Create an API Key from Daily Website for WebRTC communication: https://dashboard.daily.co/

Create an API key from Google AI Studio for LLM interactions: https://aistudio.google.com/

Configure the environment variables of the web client from client/.env.example:

  • client/.env.development: configuration for development mode.
  • client/.env.production: configuration for production mode.

Configure the environment variables of the web server from .env.example:

  • .env.development: configuration for development mode.
  • .env.production: configuration for production mode.

Configure the web exposition through ngrok from ngrok.yml:

  • ngrok.yml: configuration for ngrok.

Development

Start the web server in development mode:

inv runs.server --mode=development

Start the web client in development mode:

inv clients.dev

Production

Start the client and the embedded client:

inv runs.server --mode=production

Expose your application on the internet:

inv apps.expose
# ngrok start --config=ngrok.yml kate

Tasks

The project uses invoke for task management.
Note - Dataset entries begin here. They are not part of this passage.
/-- A two-byte token's check answers the rest of its meaning or TRUNCATED_TOKEN at `ptr`. -/
theorem withSecondByte_cases (go : State → Host.Outcome State Fault Refusal) (s : State) :
    (s.SecondByteInside ∧ withSecondByte go s = go s) ∨
    (¬ s.SecondByteInside ∧ withSecondByte go s = .next (s.raiseError .truncatedToken s.ptr)) := by
  by_cases h : s.SecondByteInside
  · exact .inl ⟨h, if_pos h⟩
  · exact .inr ⟨h, if_neg h⟩

theorem withRoom_of_room {k : Nat} {s : State} (go : State → State) (h : s.Room k) :
    withRoom k go s = .next (go s) := if_pos h

theorem withRoom_of_not_room {k : Nat} {s : State} (go : State → State) (h : ¬ s.Room k) :
    withRoom k go s = .next (s.raiseError .outputOverflow s.ptr) := if_neg h

theorem withSecondByte_of_inside {s : State} (go : State → Host.Outcome State Fault Refusal)
    (h : s.SecondByteInside) : withSecondByte go s = go s := if_pos h

theorem withSecondByte_of_not_inside {s : State} (go : State → Host.Outcome State Fault Refusal)
    (h : ¬ s.SecondByteInside) : withSecondByte go s = .next (s.raiseError .truncatedToken s.ptr) := if_neg h

/-- The sum of the delta_accumulator is taken modulo 256 (R137). -/
theorem accumulate_toNat (prev : Byte) (d : Int) :
    ((accumulate prev d).toNat : Int) = ((prev.toNat : Int) + d) % 256 := by
  rw [accumulate, BitVec.toNat_ofInt]
  omega

/-- `end = N − 8` as numbers, for a stream that holds a header (R113). -/
theorem footerBound_toNat {n : Word} (h : 12 ≤ n.toNat) : (footerBound n).toNat = n.toNat - 8 := by
  have := n.isLt
  simp only [footerBound, footerLen, BitVec.toNat_sub, BitVec.toNat_ofNat]
  omega

/-! ### The meanings -/

/-- RUN: its pixels, or one of its two errors, in the order of R245. -/
theorem execRun_cases (len : Nat) (s : State) :
    (s.SecondByteInside ∧ s.Room len ∧
      execRun len s = .next ((State.appendPixels len s.prev s).advance 2#32)) ∨
    (¬ s.SecondByteInside ∧ execRun len s = .next (s.raiseError .truncatedToken s.ptr)) ∨
    (s.SecondByteInside ∧ ¬ s.Room len ∧ execRun len s = .next (s.raiseError .outputOverflow s.ptr)) := by
  rcases withSecondByte_cases
    (withRoom len fun s => (s.appendPixels len s.prev).advance 2#32) s with ⟨h, e⟩ | ⟨h, e⟩
  · rcases withRoom_cases len (fun s => (State.appendPixels len s.prev s).advance 2#32) s with ⟨h', e'⟩ | ⟨h', e'⟩
    · exact .inl ⟨h, h', e.trans e'⟩
    · exact .inr (.inr ⟨h, h', e.trans e'⟩)
  · exact .inr (.inl ⟨h, e⟩)

/-- The effect of a LIT (R163). -/
abbrev State.afterLit (s : State) (v : Byte) : State :=
  (((s.fill v).appendPixel v).setPrev v).advance 2#32

/-- The effect of a one-byte token that appends `v` (R164, R165). -/
abbrev State.afterOne (s : State) (v : Byte) : State := ((s.appendPixel v).setPrev v).advance 1#32

/-- LIT: its effect, or one of its two errors, in the order of R245. -/
theorem execLit_cases (pad : BitVec 6) (v : Byte) (s : State) :
    (s.SecondByteInside ∧ s.Room 1 ∧ execLit pad v s = .next (s.afterLit v)) ∨
    (¬ s.SecondByteInside ∧ execLit pad v s = .next (s.raiseError .truncatedToken s.ptr)) ∨
    (s.SecondByteInside ∧ ¬ s.Room 1 ∧ execLit pad v s = .next (s.raiseError .outputOverflow s.ptr)) := by
  rcases withSecondByte_cases (withRoom 1 fun s => s.afterLit v) s with ⟨h, e⟩ | ⟨h, e⟩
  · rcases withRoom_cases 1 (fun s => s.afterLit v) s with ⟨h', e'⟩ | ⟨h', e'⟩
    · exact .inl ⟨h, h', e.trans e'⟩
    · exact .inr (.inr ⟨h, h', e.trans e'⟩)
  · exact .inr (.inl ⟨h, e⟩)
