/-- The launch of the producer's stream and the header step lead to the first of its tokens. -/
theorem runs_to_decoding {s : State} {w h : Word} {pixels : List Byte} (hinv : s.Inv) (hb : ¬ s.Busy)
    (ha : s.host.agenda = launch (Producer.stream w h pixels))
    (hfits : (Producer.stream w h pixels).length ≤ s.cfg.inMemSize) (hroom : pixels.length ≤ s.cfg.pixMemSize) :
    ∃ t, runs ((launch (Producer.stream w h pixels)).length + 1) s = .next t ∧
      Decoding w h pixels (Producer.traceOf pixels) t := by
  have hbytes := Producer.stream_length_eq w h pixels
  obtain ⟨hheader, htokens⟩ :=
    Memory.holds_stream (s.inMem.holds_writeAll 0 (Producer.stream w h pixels))
  generalize Producer.stream w h pixels = bs at *
  have hlen : (s.launched bs).streamLen.toNat = bs.length := by
    have := hinv.sizes.2.1
    exact Nat.mod_eq_of_lt (by omega)
  have hl : (s.launched bs).LengthOk := by
    rw [State.LengthOk, hlen]
    exact ⟨(by omega : 12 ≤ bs.length), hfits⟩
  have hend : ((s.launched bs).loadHeader w h).tokenEnd.toNat = bs.length - 8 := by
    rw [State.loadHeader_tokenEnd, footerBound_toNat hl.1, hlen]
  refine ⟨(s.launched bs).loadHeader w h, ?runs, ?decoding⟩
  case runs =>
    have hstep := engineStep_loadHeader (s := s.launched bs) rfl hl hheader
    exact (runs_add (runs_launch hb hfits ha) 1).trans (runs_succ_of_next ((step_nil rfl).trans hstep) 0)
  case decoding =>
    exact {
      agenda := rfl
      sizes := hinv.sizes
      phase := rfl
      width := rfl
      height := rfl
      bytes := htokens
      bound := by rw [hend, hbytes]; exact (Nat.add_sub_cancel ..).symm
      fits := by rw [hend]; exact Nat.le_trans (Nat.sub_le ..) hfits
      room := hroom
      count := Nat.zero_le _
      written := nofun
      trace := Producer.traces_traceOf pixels }

/-- Settles O54: between two tokens the engine's `prev` and cache are those of the producer's running state. -/
theorem cacheTrajectoriesAgree : Obligations.CacheTrajectoriesAgree := by
  intro s w h pixels j hj hinv hb ha hfits hroom
  obtain ⟨t, ht, hd⟩ := runs_to_decoding hinv hb ha hfits hroom
  obtain ⟨u, hu, hrunning⟩ := hd.runs_running j hj
  exact ⟨u, (runs_add ht (j + 1)).trans hu, congrArg Running.prev hrunning, congrArg Running.cache hrunning⟩

/-- Settles O55: the pass decodes the producer's tokens one by one and ends where the footer starts. -/
theorem roundTrip : Obligations.RoundTrip := by
  intro s w h pixels hinv hb ha hfits hroom
  obtain ⟨t, ht, hd⟩ := runs_to_decoding hinv hb ha hfits hroom
  obtain ⟨k, u, hu, hdone, hcount, hwidth, hheight, hwritten⟩ := hd.runs_to_done
  exact ⟨_, u, (runs_add ht k).trans hu, hdone, hcount, hwidth, hheight, fun i hi => by
    rw [hwritten i hi, List.getElem?_eq_getElem hi]⟩

end Sys2Proof.Machine
end

section
/-!
PROOFS. The statements of 60_exceptions.md: what entering an error leaves in the state, what causes each of the five
errors, and that the engine rests where no pass runs (R240 to R255).
-/
namespace Sys2Proof.Machine

/-! ### Where no pass runs (R255) -/

/-- Settles O9: the engine is busy in none of the three phases. -/
theorem idleEngineKeepsState : Obligations.IdleEngineKeepsState := by
  intro s hrest
  refine engineStep_of_not_busy ?_
  rcases hrest with hp | hp | hp <;> rw [State.Busy, hp] <;> nofun

/-! ### What an error leaves in the state (R243) -/

/-- A step that enters ERROR is one `raise` at `ptr`, which the header step finds at 0. -/
theorem State.Inv.raiseError_of_engineStep {s t : State} (h : s.Inv) (ht : Machine.engineStep s = .next t)
    (hs : s.phase ≠ .error) (he : t.phase = .error) : ∃ e, t = s.raiseError e s.ptr := by
  cases engineStep_effect ht with
  | none => exact absurd he hs
  | headerError hp e => exact ⟨e, by rw [(h.fresh (.inr hp)).1]⟩
  | headerLoad | finish => cases he
  | tokenError _ e => exact ⟨e, rfl⟩
  | token _ _ _ _ _ _ _ _ _ _ u hu =>
    rw [afterToken_phase] at he
    rcases hu with rfl | rfl <;> exact absurd he hs

/-- Settles O21: a `raise` writes three fields, and the state it leaves is at rest. -/
theorem errorsArePrecise : Obligations.ErrorsArePrecise := by
  intro s t hinv ht hs he
  obtain ⟨e, rfl⟩ := hinv.raiseError_of_engineStep ht hs he
  obtain ⟨hlo, hhi⟩ := e.code_range
  exact ⟨e.code, hlo, hhi, rfl, fun hp => (hinv.fresh (.inr hp)).1, idleEngineKeepsState _ (.inr (.inr rfl))⟩

/-! ### What causes an error (R241) -/

/-- The byte of a CREF is its index (R84). -/
theorem ofNat_crefIndex {b0 : Byte} (h : b0.toNat < 0x40) : BitVec.ofNat 8 (crefIndex b0) = b0 := by
  have hval : (crefIndex b0).val = b0.toNat := (lowSix_toNat b0).trans (Nat.mod_eq_of_lt h)
  rw [hval, BitVec.ofNat_toNat, BitVec.setWidth_eq]

/-- A RUN's length is what its first byte exceeds 0x80 by, and then its second byte (R86). -/
theorem runLength_eq_sub {b0 : Byte} (hlo : 0x80 ≤ b0.toNat) (hhi : b0.toNat < 0xC0) (b1 : Byte) :
    runLength b0 b1 = (b0.toNat - 0x80) * 256 + b1.toNat := by
  rw [runLength_eq]; omega

/-- A token stands at `ptr` whose pixels do not fit in PixMem (R141, R241). -/
def State.Overflows (s : State) : Prop :=
  s.phase = .tokens ∧
    ∃ (b0 : Byte) (k : Nat), s.inMem.read s.ptr.toNat = some b0 ∧ s.cfg.pixMemSize < s.outCount.toNat + k ∧
      (if 0x80 ≤ b0.toNat ∧ b0.toNat < 0xC0 then
        ∃ b1 : Byte, s.inMem.read (s.ptr.toNat + 1) = some b1 ∧ k = (b0.toNat - 0x80) * 256 + b1.toNat
      else k = 1)

/-- CREF, DELTA and LIT append one pixel. -/
theorem State.overflows_of_one {s : State} {b0 : Byte} (hp : s.phase = .tokens)
    (hb0 : s.inMem.read s.ptr.toNat = some b0) (hr : ¬ s.Room 1) (hrun : ¬ (0x80 ≤ b0.toNat ∧ b0.toNat < 0xC0)) :
    s.Overflows :=
  ⟨hp, b0, 1, hb0, Nat.not_le.mp hr, (if_neg hrun).mpr rfl⟩

/-- RUN appends as many as its two bytes say. -/
theorem State.overflows_of_run {s : State} {b0 b1 : Byte} (hp : s.phase = .tokens)
    (hb0 : s.inMem.read s.ptr.toNat = some b0) (hb1 : s.inMem.read (s.ptr.toNat + 1) = some b1)
    (hr : ¬ s.Room (runLength b0 b1)) (hlo : 0x80 ≤ b0.toNat) (hhi : b0.toNat < 0xC0) : s.Overflows :=
  ⟨hp, b0, _, hb0, Nat.not_le.mp hr, (if_pos ⟨hlo, hhi⟩).mpr ⟨b1, hb1, runLength_eq_sub hlo hhi b1⟩⟩

/-- Settles O22: of the effects of an engine step those that raise an error carry its cause, and the others do not
enter ERROR. -/
theorem errorCauses : Obligations.ErrorCauses := by
  intro s t _ ht hs he
  rcases engineStep_cases ht with ⟨_, rfl⟩ | ⟨hp, hl, rfl⟩ | ⟨hp, hl, hmagic, rfl⟩ |
    ⟨_, _, _, _, _, _, _, _, _, _, _, rfl⟩ | ⟨_, _, rfl⟩ | ⟨hp, hlt, b0, hb0, htok⟩
  · exact absurd he hs
  · exact .inr (.inr (.inl ⟨rfl, hp, (not_and_or.mp hl).imp Nat.not_le.mp Nat.not_le.mp⟩))
  · exact .inl ⟨rfl, hp, hl, hmagic⟩
  · cases he
  · cases he
  · rcases htok with ⟨h40, hcref⟩ | ⟨h40, h80, hdelta⟩ | ⟨h80, hcut, rfl⟩ |
      ⟨_, b1, hb1, ⟨h80, hc0, hrun⟩ | ⟨hc0, hlit⟩⟩
    · rcases hcref with ⟨hv, rfl⟩ | ⟨_, hr, rfl⟩ | ⟨_, _, rfl⟩
      · exact .inr (.inl ⟨rfl, hp, crefIndex b0, by rw [ofNat_crefIndex h40, hb0], hv⟩)
      · exact .inr (.inr (.inr (.inr ⟨rfl, State.overflows_of_one hp hb0 hr (by omega)⟩)))
      · exact absurd he hs
    · rcases hdelta with ⟨hr, rfl⟩ | ⟨_, rfl⟩
      · exact .inr (.inr (.inr (.inr ⟨rfl, State.overflows_of_one hp hb0 hr (by omega)⟩)))
      · exact absurd he hs
    · exact .inr (.inr (.inr (.inl ⟨rfl, hp, Nat.le_antisymm hlt (Nat.not_lt.mp hcut), b0, hb0, h80⟩)))
    · rcases hrun with ⟨hr, rfl⟩ | ⟨_, rfl⟩
      · exact .inr (.inr (.inr (.inr ⟨rfl, State.overflows_of_run hp hb0 hb1 hr h80 hc0⟩)))
      · rw [State.advance_phase, State.appendPixels_phase] at he
        exact absurd he hs
    · rcases hlit with ⟨hr, rfl⟩ | ⟨_, rfl⟩
      · exact .inr (.inr (.inr (.inr ⟨rfl, State.overflows_of_one hp hb0 hr (by omega)⟩)))
      · exact absurd he hs

end Sys2Proof.Machine
end

section
/-!
PROOFS. The statement of 70_reset_and_hazards.md: what a pass leaves is a function of `stream_len`, the stream's bytes
and the parameters (R273).
-/
namespace Sys2Proof.Machine

/-! ### Two states in the same pass -/

/-- Two states agree in every register and the parameters, on the stream, and on the pixels of the pass. What else
stands in their memories, and the host's side, may differ. -/
structure State.SamePass (s u : State) : Prop where
  cfg : u.cfg = s.cfg
  phase : u.phase = s.phase
  prev : u.prev = s.prev
  ptr : u.ptr = s.ptr
  tokenEnd : u.tokenEnd = s.tokenEnd
  cache : u.cache = s.cache
  outCount : u.outCount = s.outCount
  width : u.width = s.width
  height : u.height = s.height
  errCode : u.errCode = s.errCode
  errOffset : u.errOffset = s.errOffset
  streamLen : u.streamLen = s.streamLen
  stream : ∀ a, a < s.streamLen.toNat → u.inMem.read a = s.inMem.read a
  pixels : ∀ a, a < s.outCount.toNat → u.pixMem.read a = s.pixMem.read a

/-- Where the first outcome is a next state, the second is one in the same pass. -/
def StaysInPass (o o' : Host.Outcome State Fault Refusal) : Prop :=
  ∀ t, o = .next t → ∃ u, o' = .next u ∧ t.SamePass u

/-- Where `w + 1` wraps to 0 no offset lies below it, so appending a pixel needs no room to be assumed. -/
theorem lt_toNat_of_lt_add_one {w : Word} {a : Nat} (ha : a < (w + 1#32).toNat) (hne : a ≠ w.toNat) :
    a < w.toNat := by
  have hle : (w + 1#32).toNat ≤ w.toNat + 1 := by
    rw [BitVec.toNat_add]; exact Nat.mod_le _ _
  omega

/-- The engine's fetch reads neither PixMem nor the host's side. -/
theorem State.fetch_withOutput (s : State) (p : Memory) (h : HostSide) :
    { s with pixMem := p, host := h }.fetch = s.fetch := rfl

namespace State.SamePass

variable {s u : State}

/-! ### One update of both states -/

theorem raiseError (h : s.SamePass u) (e : ErrorKind) (off : Word) :
    (s.raiseError e off).SamePass (u.raiseError e off) :=
  { h with phase := rfl, errCode := rfl, errOffset := rfl }

theorem finish (h : s.SamePass u) : s.finish.SamePass u.finish := { h with phase := rfl }

theorem loadHeader (h : s.SamePass u) (w d : Word) : (s.loadHeader w d).SamePass (u.loadHeader w d) :=
  { h with
    phase := rfl, width := rfl, height := rfl, ptr := rfl
    tokenEnd := congrArg footerBound h.streamLen }

theorem advance (h : s.SamePass u) (n : Word) : (s.advance n).SamePass (u.advance n) :=
  { h with ptr := congrArg (· + n) h.ptr }

theorem setPrev (h : s.SamePass u) (v : Byte) : (s.setPrev v).SamePass (u.setPrev v) := { h with prev := rfl }

theorem fill (h : s.SamePass u) (v : Byte) : (s.fill v).SamePass (u.fill v) :=
  { h with cache := congrArg (Cache.fill · v) h.cache }

/-- The new pixel goes to the same offset of both PixMems, whatever stood there. -/
theorem appendPixel (h : s.SamePass u) (v : Byte) : (s.appendPixel v).SamePass (u.appendPixel v) :=
  { h with
    outCount := congrArg (· + 1#32) h.outCount
    pixels := fun a ha => by
      rw [appendPixel_pixMem, appendPixel_pixMem, h.outCount, Memory.read_write, Memory.read_write]
      split
      · rfl
      · next hne => exact h.pixels a (lt_toNat_of_lt_add_one ha hne) }

theorem appendPixels (h : s.SamePass u) (k : Nat) (v : Byte) :
    (State.appendPixels k v s).SamePass (State.appendPixels k v u) := by
  induction k generalizing s u with
  | zero => exact h
  | succ k ih => exact ih (h.appendPixel v)

theorem afterOne (h : s.SamePass u) (v : Byte) : (s.afterOne v).SamePass (u.afterOne v) :=
  ((h.appendPixel v).setPrev v).advance 1#32

theorem afterLit (h : s.SamePass u) (v : Byte) : (s.afterLit v).SamePass (u.afterLit v) :=
  (((h.fill v).appendPixel v).setPrev v).advance 2#32

/-! ### The checks come out alike -/

theorem room (h : s.SamePass u) (k : Nat) : u.Room k ↔ s.Room k := by rw [Room, Room, h.outCount, h.cfg]

theorem secondByteInside (h : s.SamePass u) : u.SecondByteInside ↔ s.SecondByteInside := by
  rw [SecondByteInside, SecondByteInside, h.ptr, h.tokenEnd]

theorem lengthOk (h : s.SamePass u) : u.LengthOk ↔ s.LengthOk := by
  rw [LengthOk, LengthOk, h.streamLen, h.cfg]

theorem lookup (h : s.SamePass u) (i : Fin 64) : u.lookup i = s.lookup i := by
  rw [State.lookup, State.lookup, h.cache]

/-! ### One engine step of both states -/

theorem next (h : s.SamePass u) : StaysInPass (.next s) (.next u) := by
  rintro _ ⟨rfl⟩; exact ⟨u, rfl, h⟩

theorem withRoom {k : Nat} {go : State → State} (h : s.SamePass u) (hgo : (go s).SamePass (go u)) :
    StaysInPass (withRoom k go s) (withRoom k go u) := by
  by_cases hr : s.Room k
  · rw [withRoom_of_room go hr, withRoom_of_room go ((h.room k).mpr hr)]
    exact hgo.next
  · rw [withRoom_of_not_room go hr, withRoom_of_not_room go (mt (h.room k).mp hr), h.ptr]
    exact (h.raiseError _ _).next

theorem withSecondByte {go : State → Host.Outcome State Fault Refusal} (h : s.SamePass u)
    (hgo : StaysInPass (go s) (go u)) : StaysInPass (withSecondByte go s) (withSecondByte go u) := by
  by_cases hs : s.SecondByteInside
  · rwa [withSecondByte_of_inside go hs, withSecondByte_of_inside go (h.secondByteInside.mpr hs)]
  · rw [withSecondByte_of_not_inside go hs, withSecondByte_of_not_inside go (mt h.secondByteInside.mp hs), h.ptr]
    exact (h.raiseError _ _).next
Here's an overview of the available tasks:

  • Install tasks:
    • inv installs.uv: Install uv packages.
    • inv installs.pre-commit: Install pre-commit hooks on git.
    • inv installs.all: Run all install tasks.
  • Server tasks:
    • inv servers.run --mode=development: Run the project server in development mode.
    • inv servers.run --mode=production: Run the project server in production mode.
    • inv servers.all: Run all server tasks.
  • Spider tasks:
    • inv spiders.otl: Scrape Open Textbook Library dataset.
    • inv spiders.all: Run all spider tasks.
  • Format tasks:
    • inv formats.imports: Format python imports with ruff.
    • inv formats.sources: Format python sources with ruff.
    • inv formats.all: Run all format tasks.
  • Package tasks:
    • inv packages.build: Build the python package.
    • inv packages.requirements: Generate a requirements.txt.
    • inv packages.all: Run all package tasks.
  • Client tasks:
    • inv clients.install: Install the project client.
    • inv clients.dev: Start the project client.
    • inv clients.build: Build the project client.
    • inv clients.lint: Lint the project client.
    • inv clients.preview: Preview the project client.
    • inv clients.all: Run all client tasks.
  • Docs tasks:
    • inv docs.serve --format=google --port=8088: Serve the API docs with pdoc.
    • inv docs.api --format=google --output_dir=docs/: Generate the API docs with pdoc.
    • inv docs.all: Run all docs tasks.
  • Checks tasks:
    • inv checks.format: Check the formats with ruff.
    • inv checks.type: Check the types with mypy.
    • inv checks.code: Check the codes with ruff.
    • inv checks.test: Check the tests with pytest.
    • inv checks.security: Check the security with bandit.
    • inv checks.coverage: Check the coverage with coverage.
    • inv checks.all: Run all check tasks.
  • Container tasks:
    • inv containers.compose: Start up docker compose.
    • inv containers.build --tag=latest: Build the container image.
    • inv containers.run --mode=production --port=8080 --tag=latest: Run the container image.
    • inv containers.all: Run all container tasks.
  • Clean tasks:
    • inv cleans.mypy: Clean the mypy tool.
    • inv cleans.ruff: Clean the ruff tool.
    • inv cleans.pytest: Clean the pytest tool.
    • inv cleans.coverage: Clean the coverage tool.
    • inv cleans.dist: Clean the dist folder.
    • inv cleans.docs: Clean the docs folder.
    • inv cleans.cache: Clean the cache folder.
    • inv cleans.venv: Clean the venv folder.
    • inv cleans.uv: Clean uv lock file.
    • inv cleans.python: Clean python caches and bytecodes.
    • inv cleans.tools: Run all tools tasks.
    • inv cleans.folders: Run all folders tasks.
    • inv cleans.sources: Run all sources tasks.
    • inv cleans.all: Run all tools and folders tasks.
    • inv cleans.reset: Run all tools, folders and sources tasks.
  • App tasks:
    • inv apps.expose: Expose the application on the internet.
    • inv apps.all: Run all app tasks.

To execute a task, use the inv command followed by the task name (e.g., inv checks.all).

Contributions

We welcome contributions to enhance this project.

Feel free to open issues or pull requests for any improvements, bug fixes, or feature requests.

License

This project is licensed under the MIT License. See the LICENSE.txt file for details.